Esto escribe, en alguna página de “Historia del cerco de Lisboa”, José Saramago.
Y el post de esta semana va dedicado a mi amiga Lucía, de quien tengo la fortuna de recibir, desde Lisboa, unos mails de esos que da placer leer. Les comparto, sin permiso, lo que fueron sus primeras impresiones sobre esta ciudad portuguesa:
“Lisboa es iluminada. Las veredas son de piedra blanca con dibujitos formados en piedra negra. Esa misma vereda que se ve en Copacabana, en Rio, viene de los portugueses.
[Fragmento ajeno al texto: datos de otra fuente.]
/-- See `Statement`. -/
theorem adcs (rdn rm : LowReg) : Statement (.adcs rdn rm) := narrow _ rfl
    (by simp (disch := omega) [encodeDp, isWide, extract_append_high, extract_toHalf, -Nat.reduceAdd])
    (by simp (disch := omega) [encodeDp, decode16, decodeDataProcessing, extract_append_low,
      extract_append_high, extract_toHalf, -Nat.reduceAdd])

/-- See `Statement`. -/
theorem sbcs (rdn rm : LowReg) : Statement (.sbcs rdn rm) := narrow _ rfl
    (by simp (disch := omega) [encodeDp, isWide, extract_append_high, extract_toHalf, -Nat.reduceAdd])
    (by simp (disch := omega) [encodeDp, decode16, decodeDataProcessing, extract_append_low,
      extract_append_high, extract_toHalf, -Nat.reduceAdd])

/-- See `Statement`. -/
theorem rors (rdn rm : LowReg) : Statement (.rors rdn rm) := narrow _ rfl
    (by simp (disch := omega) [encodeDp, isWide, extract_append_high, extract_toHalf, -Nat.reduceAdd])
    (by simp (disch := omega) [encodeDp, decode16, decodeDataProcessing, extract_append_low,
      extract_append_high, extract_toHalf, -Nat.reduceAdd])

/-- See `Statement`. -/
theorem tst (rn rm : LowReg) : Statement (.tst rn rm) := narrow _ rfl
    (by simp (disch := omega) [encodeDp, isWide, extract_append_high, extract_toHalf, -Nat.reduceAdd])
    (by simp (disch := omega) [encodeDp, decode16, decodeDataProcessing, extract_append_low,
      extract_append_high, extract_toHalf, -Nat.reduceAdd])

/-- See `Statement`. -/
theorem rsbs (rd rn : LowReg) : Statement (.rsbs rd rn) := narrow _ rfl
    (by simp (disch := omega) [encodeDp, isWide, extract_append_high, extract_toHalf, -Nat.reduceAdd])
    (by simp (disch := omega) [encodeDp, decode16, decodeDataProcessing, extract_append_low,
      extract_append_high, extract_toHalf, -Nat.reduceAdd])

/-- See `Statement`. -/
theorem cmpReg (rn rm : LowReg) : Statement (.cmpReg rn rm) := narrow _ rfl
    (by simp (disch := omega) [encodeDp, isWide, extract_append_high, extract_toHalf, -Nat.reduceAdd])
    (by simp (disch := omega) [encodeDp, decode16, decodeDataProcessing, extract_append_low,
      extract_append_high, extract_toHalf, -Nat.reduceAdd])

/-- See `Statement`. -/
theorem cmn (rn rm : LowReg) : Statement (.cmn rn rm) := narrow _ rfl
    (by simp (disch := omega) [encodeDp, isWide, extract_append_high, extract_toHalf, -Nat.reduceAdd])
    (by simp (disch := omega) [encodeDp, decode16, decodeDataProcessing, extract_append_low,
      extract_append_high, extract_toHalf, -Nat.reduceAdd])

/-- See `Statement`. -/
theorem orrs (rdn rm : LowReg) : Statement (.orrs rdn rm) := narrow _ rfl
    (by simp (disch := omega) [encodeDp, isWide, extract_append_high, extract_toHalf, -Nat.reduceAdd])
    (by simp (disch := omega) [encodeDp, decode16, decodeDataProcessing, extract_append_low,
      extract_append_high, extract_toHalf, -Nat.reduceAdd])

/-- See `Statement`. -/
theorem muls (rdm rn : LowReg) : Statement (.muls rdm rn) := narrow _ rfl
    (by simp (disch := omega) [encodeDp, isWide, extract_append_high, extract_toHalf, -Nat.reduceAdd])
    (by simp (disch := omega) [encodeDp, decode16, decodeDataProcessing, extract_append_low,
      extract_append_high, extract_toHalf, -Nat.reduceAdd])

/-- See `Statement`. -/
theorem bics (rdn rm : LowReg) : Statement (.bics rdn rm) := narrow _ rfl
    (by simp (disch := omega) [encodeDp, isWide, extract_append_high, extract_toHalf, -Nat.reduceAdd])
    (by simp (disch := omega) [encodeDp, decode16, decodeDataProcessing, extract_append_low,
      extract_append_high, extract_toHalf, -Nat.reduceAdd])

/-- See `Statement`. -/
theorem mvns (rd rm : LowReg) : Statement (.mvns rd rm) := narrow _ rfl
    (by simp (disch := omega) [encodeDp, isWide, extract_append_high, extract_toHalf, -Nat.reduceAdd])
    (by simp (disch := omega) [encodeDp, decode16, decodeDataProcessing, extract_append_low,
      extract_append_high, extract_toHalf, -Nat.reduceAdd])

/-- See `Statement`. -/
theorem addHi (rdn rm : RegNum) : Statement (.addHi rdn rm) := narrow _ rfl
    (by simp (disch := omega) [encodeHi, isWide, extract_append_high, extract_toHalf, -Nat.reduceAdd])
    (by simp (disch := omega) [encodeHi, decode16, decodeSpecial, regnum_split, extract_append_low,
      extract_append_high, extract_toHalf, -Nat.reduceAdd])

/-- See `Statement`. -/
theorem cmpHi (rn rm : RegNum) : Statement (.cmpHi rn rm) := narrow _ rfl
    (by simp (disch := omega) [encodeHi, isWide, extract_append_high, extract_toHalf, -Nat.reduceAdd])
    (by simp (disch := omega) [encodeHi, decode16, decodeSpecial, regnum_split, extract_append_low,
      extract_append_high, extract_toHalf, -Nat.reduceAdd])

/-- See `Statement`. -/
theorem movHi (rd rm : RegNum) : Statement (.movHi rd rm) := narrow _ rfl
    (by simp (disch := omega) [encodeHi, isWide, extract_append_high, extract_toHalf, -Nat.reduceAdd])
    (by simp (disch := omega) [encodeHi, decode16, decodeSpecial, regnum_split, extract_append_low,
      extract_append_high, extract_toHalf, -Nat.reduceAdd])

/-- See `Statement`. -/
theorem bx (rm : RegNum) (sbz : BitVec 3) : Statement (.bx rm sbz) := narrow _ rfl
    (by simp (disch := omega) [isWide, extract_append_high, extract_toHalf, -Nat.reduceAdd])
    (by simp (disch := omega) [decode16, decodeSpecial, extract_append_low, extract_append_high,
      extract_toHalf, -Nat.reduceAdd])

/-- See `Statement`. -/
theorem blx (rm : RegNum) (sbz : BitVec 3) : Statement (.blx rm sbz) := narrow _ rfl
    (by simp (disch := omega) [isWide, extract_append_high, extract_toHalf, -Nat.reduceAdd])
    (by simp (disch := omega) [decode16, decodeSpecial, extract_append_low, extract_append_high,
      extract_toHalf, -Nat.reduceAdd])

/-- See `Statement`. -/
theorem ldrLit (rt : LowReg) (imm8 : BitVec 8) : Statement (.ldrLit rt imm8) := narrow _ rfl
    (by simp (disch := omega) [encodeI8, isWide, extract_append_high, extract_toHalf, -Nat.reduceAdd])
    (by simp (disch := omega) [encodeI8, decode16, extract_append_low, extract_append_high, extract_toHalf,
      -Nat.reduceAdd])

/-- See `Statement`. -/
theorem strReg (rt rn rm : LowReg) : Statement (.strReg rt rn rm) := narrow _ rfl
    (by simp (disch := omega) [encodeLsr, isWide, extract_append_high, extract_toHalf, -Nat.reduceAdd])
    (by simp (disch := omega) [encodeLsr, decode16, decodeLoadStoreReg, extract_append_low,
      extract_append_high, extract_toHalf, -Nat.reduceAdd])

/-- See `Statement`. -/
theorem strhReg (rt rn rm : LowReg) : Statement (.strhReg rt rn rm) := narrow _ rfl
    (by simp (disch := omega) [encodeLsr, isWide, extract_append_high, extract_toHalf, -Nat.reduceAdd])
    (by simp (disch := omega) [encodeLsr, decode16, decodeLoadStoreReg, extract_append_low,
      extract_append_high, extract_toHalf, -Nat.reduceAdd])

/-- See `Statement`. -/
theorem strbReg (rt rn rm : LowReg) : Statement (.strbReg rt rn rm) := narrow _ rfl
    (by simp (disch := omega) [encodeLsr, isWide, extract_append_high, extract_toHalf, -Nat.reduceAdd])
    (by simp (disch := omega) [encodeLsr, decode16, decodeLoadStoreReg, extract_append_low,
      extract_append_high, extract_toHalf, -Nat.reduceAdd])

/-- See `Statement`. -/
theorem ldrsbReg (rt rn rm : LowReg) : Statement (.ldrsbReg rt rn rm) := narrow _ rfl
    (by simp (disch := omega) [encodeLsr, isWide, extract_append_high, extract_toHalf, -Nat.reduceAdd])
    (by simp (disch := omega) [encodeLsr, decode16, decodeLoadStoreReg, extract_append_low,
      extract_append_high, extract_toHalf, -Nat.reduceAdd])

/-- See `Statement`. -/
theorem ldrReg (rt rn rm : LowReg) : Statement (.ldrReg rt rn rm) := narrow _ rfl
    (by simp (disch := omega) [encodeLsr, isWide, extract_append_high, extract_toHalf, -Nat.reduceAdd])
    (by simp (disch := omega) [encodeLsr, decode16, decodeLoadStoreReg, extract_append_low,
      extract_append_high, extract_toHalf, -Nat.reduceAdd])

/-- See `Statement`. -/
theorem ldrhReg (rt rn rm : LowReg) : Statement (.ldrhReg rt rn rm) := narrow _ rfl
    (by simp (disch := omega) [encodeLsr, isWide, extract_append_high, extract_toHalf, -Nat.reduceAdd])
    (by simp (disch := omega) [encodeLsr, decode16, decodeLoadStoreReg, extract_append_low,
      extract_append_high, extract_toHalf, -Nat.reduceAdd])

/-- See `Statement`. -/
theorem ldrbReg (rt rn rm : LowReg) : Statement (.ldrbReg rt rn rm) := narrow _ rfl
    (by simp (disch := omega) [encodeLsr, isWide, extract_append_high, extract_toHalf, -Nat.reduceAdd])
    (by simp (disch := omega) [encodeLsr, decode16, decodeLoadStoreReg, extract_append_low,
      extract_append_high, extract_toHalf, -Nat.reduceAdd])

/-- See `Statement`. -/
theorem ldrshReg (rt rn rm : LowReg) : Statement (.ldrshReg rt rn rm) := narrow _ rfl
    (by simp (disch := omega) [encodeLsr, isWide, extract_append_high, extract_toHalf, -Nat.reduceAdd])
    (by simp (disch := omega) [encodeLsr, decode16, decodeLoadStoreReg, extract_append_low,
      extract_append_high, extract_toHalf, -Nat.reduceAdd])

/-- See `Statement`. -/
theorem strImm (rt rn : LowReg) (imm5 : BitVec 5) : Statement (.strImm rt rn imm5) := narrow _ rfl
    (by simp (disch := omega) [encodeI5, isWide, extract_append_high, extract_toHalf, -Nat.reduceAdd])
    (by simp (disch := omega) [encodeI5, decode16, extract_append_low, extract_append_high, extract_toHalf,
      -Nat.reduceAdd])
Es medieval, cilíndrica, antigua, similar a cualquier otra ciudad europea aunque más austera, auténtica, menos estetizada, con almacenes, carteles de antiguas lecherías, zapaterías de barrio, esas donde se compran zapatillas, Buenos Aires está lleno de esos lugares. También es coqueta, pintoresca, colorida, verde. Tiene mar, lindas playas y sierras, está construida sobre las sierras, se sube y se baja por las calles. Es romántica y nostálgica. La comida es buenísima y el café rico. Está lleno de cafés y librerías. La gente es amable. El señor sentado al lado mío en el avión me charlaba y cuando le conté por qué iba, no sólo me dio su teléfono para que le preguntáramos lo que fuera necesario sino que me acompañó a buscar la valija y hasta se disculpó por el clima: llovía a cántaros”.